Raza Muhammad Owais, Mahoto Naeem Ahmed, Hamdi Mohammed, Reshan Mana Saleh Al, Rajab Adel, Shaikh Asadullah
Department of Software Engineering, Mehran University of Engineering and Technology Jamshoro, Jamshoro, Pakistan.
Department of Computer Science, Najran University, Najran, Najran, Saudi Arabia.
PeerJ Comput Sci. 2023 Aug 29;9:e1524. doi: 10.7717/peerj-cs.1524. eCollection 2023.
The use of offensive terms in user-generated content on different social media platforms is one of the major concerns for these platforms. The offensive terms have a negative impact on individuals, which may lead towards the degradation of societal and civilized manners. The immense amount of content generated at a higher speed makes it humanly impossible to categorise and detect offensive terms. Besides, it is an open challenge for natural language processing (NLP) to detect such terminologies automatically. Substantial efforts are made for high-resource languages such as English. However, it becomes more challenging when dealing with resource-poor languages such as Urdu. Because of the lack of standard datasets and pre-processing tools for automatic offensive terms detection. This paper introduces a combinatorial pre-processing approach in developing a classification model for cross-platform (Twitter and YouTube) use. The approach uses datasets from two different platforms (Twitter and YouTube) the training and testing the model, which is trained to apply decision tree, random forest and naive Bayes algorithms. The proposed combinatorial pre-processing approach is applied to check how machine learning models behave with different combinations of standard pre-processing techniques for low-resource language in the cross-platform setting. The experimental results represent the effectiveness of the machine learning model over different subsets of traditional pre-processing approaches in building a classification model for automatic offensive terms detection for a low resource language, , Urdu, in the cross-platform scenario. In the experiments, when dataset D1 is used for training and D2 is applied for testing, the pre-processing approach named Stopword removal produced better results with an accuracy of 83.27%. Whilst, in this case, when dataset D2 is used for training and D1 is applied for testing, stopword removal and punctuation removal were observed as a better preprocessing approach with an accuracy of 74.54%. The combinatorial approach proposed in this paper outperformed the benchmark for the considered datasets using classical as well as ensemble machine learning with an accuracy of 82.9% and 97.2% for dataset D1 and D2, respectively.

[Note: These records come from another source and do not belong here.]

/-- The packets to be sent again (R336 step 4): those with a word in a row within RESEND_WIN, then the repeats that still
wait, each once. -/
def resendList (s : State) (x : LaneSet) : List LPkt :=
  let win := rfld s Reg.LNK_CFG 7 0
  let recent := if win = 0 then [] else
    ((x.hist.filter (fun h => decide (s.t ≤ h.1 + 20 * win))).map (fun h => { h.2 with resent := true })).reverse
  recent ++ x.resend.filter (fun p => !recent.any (fun q => q.seq == p.seq))

/-- A lane of set `n` fails (R333, R336, R338): it idles at once; a data lane waits for the next ALIGN row and its recent
packets are queued again, a spare only lowers SPARES. -/
def failLane (n lane cause : Nat) (s : State) : State :=
  let x := laneSet s n
  let s1 := raise 0x700 (dtFid lane) [lane, cause] 4 (coLane lane false n)
    (rfset s (Reg.LNK_DT_STATUS + 0x20 * lane) 12 8 (2 ^ cause))
  let s2 := lnkMod (fun k => { k with wire := mdel k.wire lane, returned := k.returned.erase lane }) s1
  if x.slots.contains lane then
    if x.faults.any (fun m => m.lane == lane) then s
    else
      let keep := rfld s Reg.LNK_CFG 7 0 = 0
      putSet n { x with
        failed := x.failed ++ [lane], faults := x.faults ++ [⟨lane, cause, true, 31, none⟩], resend := resendList s x
        cur := if keep then x.cur else none, left := if keep then x.left else []
        hist := if keep then x.hist else [] } s2
  else
    let lostTo := x.planned.filter (fun p => p.into == lane)
    beginWant n (putSet n { x with
      failed := x.failed ++ [lane], spares := x.spares.erase lane
      planned := if lostTo.isSome then none else x.planned, wants := lostTo.toList ++ x.wants
      maps := x.maps.filter (fun m => m.sudden || m.into != lane) } s2)

/-- LANE_FAULT (R333, R336): the monitor of a lane finds a fault (0 SHORT, 1 OPEN, 2 PLL, 3 ECC), with its output swing in
mV and its driver current in 0.1 mA. -/
def laneFault (lane cause swing cur : Nat) (s : State) : State :=
  match setOfLane s lane with
  | none => s
  | some n =>
    if (laneSet s n).stage = 0 then s
    else failLane n lane (cause % 4) (rset s (Reg.LNK_DT_MON + 0x20 * lane) (swing % 65536 * 65536 + cur % 65536))

/-- LANE_WARN (R333, R337): a swing below 80 % for 10 ms asks for a planned move of a data lane. -/
def laneWarn (lane swing cur : Nat) (s : State) : State :=
  match setOfLane s lane with
  | none => s
  | some n =>
    if (laneSet s n).stage = 0 then s
    else
      let s1 := raise 0x701 (dtFid lane) [lane, 4] 4 (coLane lane false n)
        (rfset (rset s (Reg.LNK_DT_MON + 0x20 * lane) (swing % 65536 * 65536 + cur % 65536))
          (Reg.LNK_DT_STATUS + 0x20 * lane) 12 8 16)
      if (laneSet s n).slots.contains lane then requestMove n lane 4 31 s1 else s1
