/-- `n` bytes of flash from `a` become free values: an operation on them was cut short (R459, R468). -/
def flashUndefined (a : Nat) : Nat → State → State
  | 0, s => s
  | n + 1, s =>
    let r := takeFree Config.freeByte s
    flashUndefined (a + 1) n (flashPut a [r.1] r.2)

/-- Change the recorder. -/
def rcdMod (f : Recorder → Recorder) (s : State) : State := { s with evt := { s.evt with rcd := f s.evt.rcd } }

/-! ### Sectors of the mirror (R516) -/

/-- Bytes of a granule, lowest first. -/
def granBytes (w : BitVec 128) : List Byte := leBytes 16 w.toNat

/-- The newest sector: the one with the highest use count. -/
def newestSector (s : State) : Option (Nat × Nat × Nat) :=
  (List.range 1024).foldl (fun best i =>
    match sectorHead s i with
    | none => best
    | some (seq, use) =>
      match best with
      | none => some (i, seq, use)
      | some (_, _, u) => if 0 < diffMod 32 use u then some (i, seq, use) else best) none

/-- SEQs of the valid records of a sector from granule `g`, and the first granule after the last one used. -/
def sectorRecs (s : State) (i : Nat) : Nat → Nat → List Nat × Nat
  | 0, _ => ([], 0)
  | n + 1, g =>
    if 256 ≤ g then ([], 0)
    else
      let w := mirrorGran s i g
      if w = 2 ^ 128 - 1 then sectorRecs s i n (g + 1)
      else
        let len := bits w 111 110 + 1
        let pad := bits w 123 112 == 0
        let r := sectorRecs s i n (g + len)
        (if bits w 127 124 = 0xA ∧ !pad then bits w 103 72 :: r.1 else r.1, max r.2 (g + len))

/-- The next sector in turn that is not skipped (R524). -/
def nextSector (skip : List Nat) : Nat → Nat → Nat
  | 0, i => i
  | n + 1, i => if skip.contains ((i + 1) % 1024) then nextSector skip n ((i + 1) % 1024) else (i + 1) % 1024

/-- Close the current sector: the next one is begun with the next page. -/
def closeSector (r : Recorder) : Recorder := { r with mSector := nextSector r.mSkip 1024 r.mSector, mGran := 0 }

/-! ### The mirror writer (R516-R518, R524) -/

/-- The records that fit into `room` granules, in order. -/
def fitRecs : Nat → List (Nat × List (BitVec 128)) → List (Nat × List (BitVec 128))
  | _, [] => []
  | room, x :: rest => if x.2.length ≤ room then x :: fitRecs (room - x.2.length) rest else []

/-- A granule with VALID left erased (R516). -/
def unmarked (w : BitVec 128) : BitVec 128 := w ||| BitVec.ofNat 128 (0xF * 2 ^ 124)

/-- Room of the page at granule `g`, after the header of a sector that begins. -/
def pageRoom (g : Nat) : Nat := 16 - g % 16 - (if g = 0 then 1 else 0)

/-- Pad records fill the granules of sector `i` from `g` to its end (R507). Log entry 304. -/
def sectorPads (i g : Nat) (s : State) : State :=
  flashPut (mirrorAddr i g) ((List.range (256 - g)).flatMap (fun _ => granBytes padGranule)) s

/-- MIRROR_PAGE_PROGRAM (R516): under a running grant of order 1 the program of a page's record bodies begins, or the program of
their VALID marks. A sector is begun only when it is erased. -/
def mirrorPageProgram (s : State) : State :=
  let r := s.evt.rcd
  if r.mBusy || inReset s 0xB0202 || !(s.nrg.running.any (fun g => g.order == 1 && g.who == 0)) then s
  else
    match r.mProg with
    | some _ => nvSettle (rcdMod (fun r => { r with mBusy := true }) s)
    | none =>
      let w := mirrorWaiting s
      let fit0 := fitRecs (pageRoom r.mGran) w
      let g := if fit0.isEmpty then r.mGran + (16 - r.mGran % 16) else r.mGran
      let fit := if fit0.isEmpty then fitRecs 16 w else fit0
      if (r.mGran = 0 && !r.mErased) || fit.isEmpty then s
      else if 256 ≤ g then rcdMod closeSector (sectorPads r.mSector r.mGran s)
      else nvSettle (rcdMod (fun r => { r with mProg := some (g, fit, false), mBusy := true }) s)

/-- Granules of a page's records. -/
def progLenOf (recs : List (Nat × List (BitVec 128))) : Nat := nsum (recs.map (fun x => x.2.length))

/-- The bodies of a page are in flash: the header of a sector that begins, then the records with VALID erased; the credit is
spent (R517). -/
def bodiesDone (g : Nat) (recs : List (Nat × List (BitVec 128))) (s : State) : State :=
  let r := s.evt.rcd
  let g1 := if g = 0 then 1 else g
  let head := if g = 0 then granBytes (mirrorHeader ((recs.head?.map (·.1)).getD 0) (r.mUse + 1)) else []
  let body := recs.flatMap (fun x =>
    match x.2 with
    | [] => []
    | w :: ws => granBytes (unmarked w) ++ ws.flatMap granBytes)
  let s1 := flashPut (mirrorAddr r.mSector g1) body (flashPut (mirrorAddr r.mSector 0) head s)
  rcdMod (fun r => { r with
    mProg := some (g1, recs, true), mBusy := false, mErased := if g = 0 then false else r.mErased
    mUse := if g = 0 then r.mUse + 1 else r.mUse
    credit := creditNow s - 16 * (progLenOf recs : Int), creditT := s.t }) s1

/-- The marks of a page are in flash: its records count as mirrored, unless they were updated meanwhile, and leave the queue; a
record 0xB0F sets MIRROR_OK of its sentinel entry (R515). -/
def marksWritten (g : Nat) (recs : List (Nat × List (BitVec 128))) (s : State) : State :=
  let r := s.evt.rcd
  let s1 := (recs.foldl (fun (a : Nat × State) x =>
    match x.2 with
    | [] => a
    | w :: _ => (a.1 + x.2.length, flashPut (mirrorAddr r.mSector a.1) (granBytes w) a.2)) (g, s)).2
  let seqs := recs.map (·.1)
  let fails := (recs.filter (fun x => bits ((x.2.headD 0).toNat) 123 112 == 0xB0F)).map (fun x => bits ((x.2.getD 1 0).toNat) 31 0)
  let gn := g + progLenOf recs
  let g1 := if 15 ≤ gn % 16 then gn + (16 - gn % 16) else gn
  rcdMod (fun r =>
    let r1 := { r with
      mProg := none, mBusy := false, mGran := g1, mPages := r.mPages + 1
      hold := r.hold.filter (fun h => !seqs.contains h.1), queue := r.queue.filter (fun q => !seqs.contains q)
      recs := r.recs.map (fun x =>
        match recs.find? (fun q => q.1 == x.seq) with
        | some q => { x with mirrored := ringRead r x == q.2, mirT := some s.t }
        | none => x)
      sent := r.sent.map (fun e => if fails.contains e.granule then { e with mirrorOk := true } else e) }
    if 256 ≤ g1 then closeSector r1 else r1) (if 256 ≤ g1 then sectorPads r.mSector gn s1 else s1)

/-- The marks of a page are in flash, and the backlog that this leaves is compared with BACKLOG_MAX (R516, R518). -/
def marksDone (g : Nat) (recs : List (Nat × List (BitVec 128))) (s : State) : State :=
  backlogJudged (backlog s.evt.rcd) (marksWritten g recs s)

不同社交媒体平台上用户生成内容中使用冒犯性词汇是这些平台主要关注的问题之一。冒犯性词汇会对个人产生负面影响,这可能导致社会和文明行为的退化。以更高速度生成的海量内容使得人工对其进行分类和检测冒犯性词汇变得不可能。此外,自动检测此类术语对自然语言处理(NLP)来说是一个公开挑战。对于像英语这样的高资源语言已经做了大量努力。然而,在处理像乌尔都语这样的低资源语言时,挑战变得更大。因为缺乏用于自动检测冒犯性词汇的标准数据集和预处理工具。本文介绍了一种组合预处理方法,用于开发跨平台(推特和YouTube)使用的分类模型。该方法使用来自两个不同平台(推特和YouTube)的数据集来训练和测试模型,该模型经过训练以应用决策树、随机森林和朴素贝叶斯算法。所提出的组合预处理方法用于检查在跨平台设置中,机器学习模型在低资源语言的不同标准预处理技术组合下的表现。实验结果表明,在为低资源语言乌尔都语构建跨平台场景下自动检测冒犯性词汇的分类模型时,机器学习模型在传统预处理方法的不同子集上具有有效性。在实验中,当使用数据集D1进行训练并使用D2进行测试时,名为停用词去除的预处理方法产生了更好的结果,准确率为83.27%。同时,在这种情况下,当使用数据集D2进行训练并使用D1进行测试时,停用词去除和标点去除被视为更好的预处理方法,准确率为74.54%。本文提出的组合方法在使用经典机器学习和集成机器学习方面优于所考虑数据集的基准,数据集D1和D2的准确率分别为82.9%和97.2%。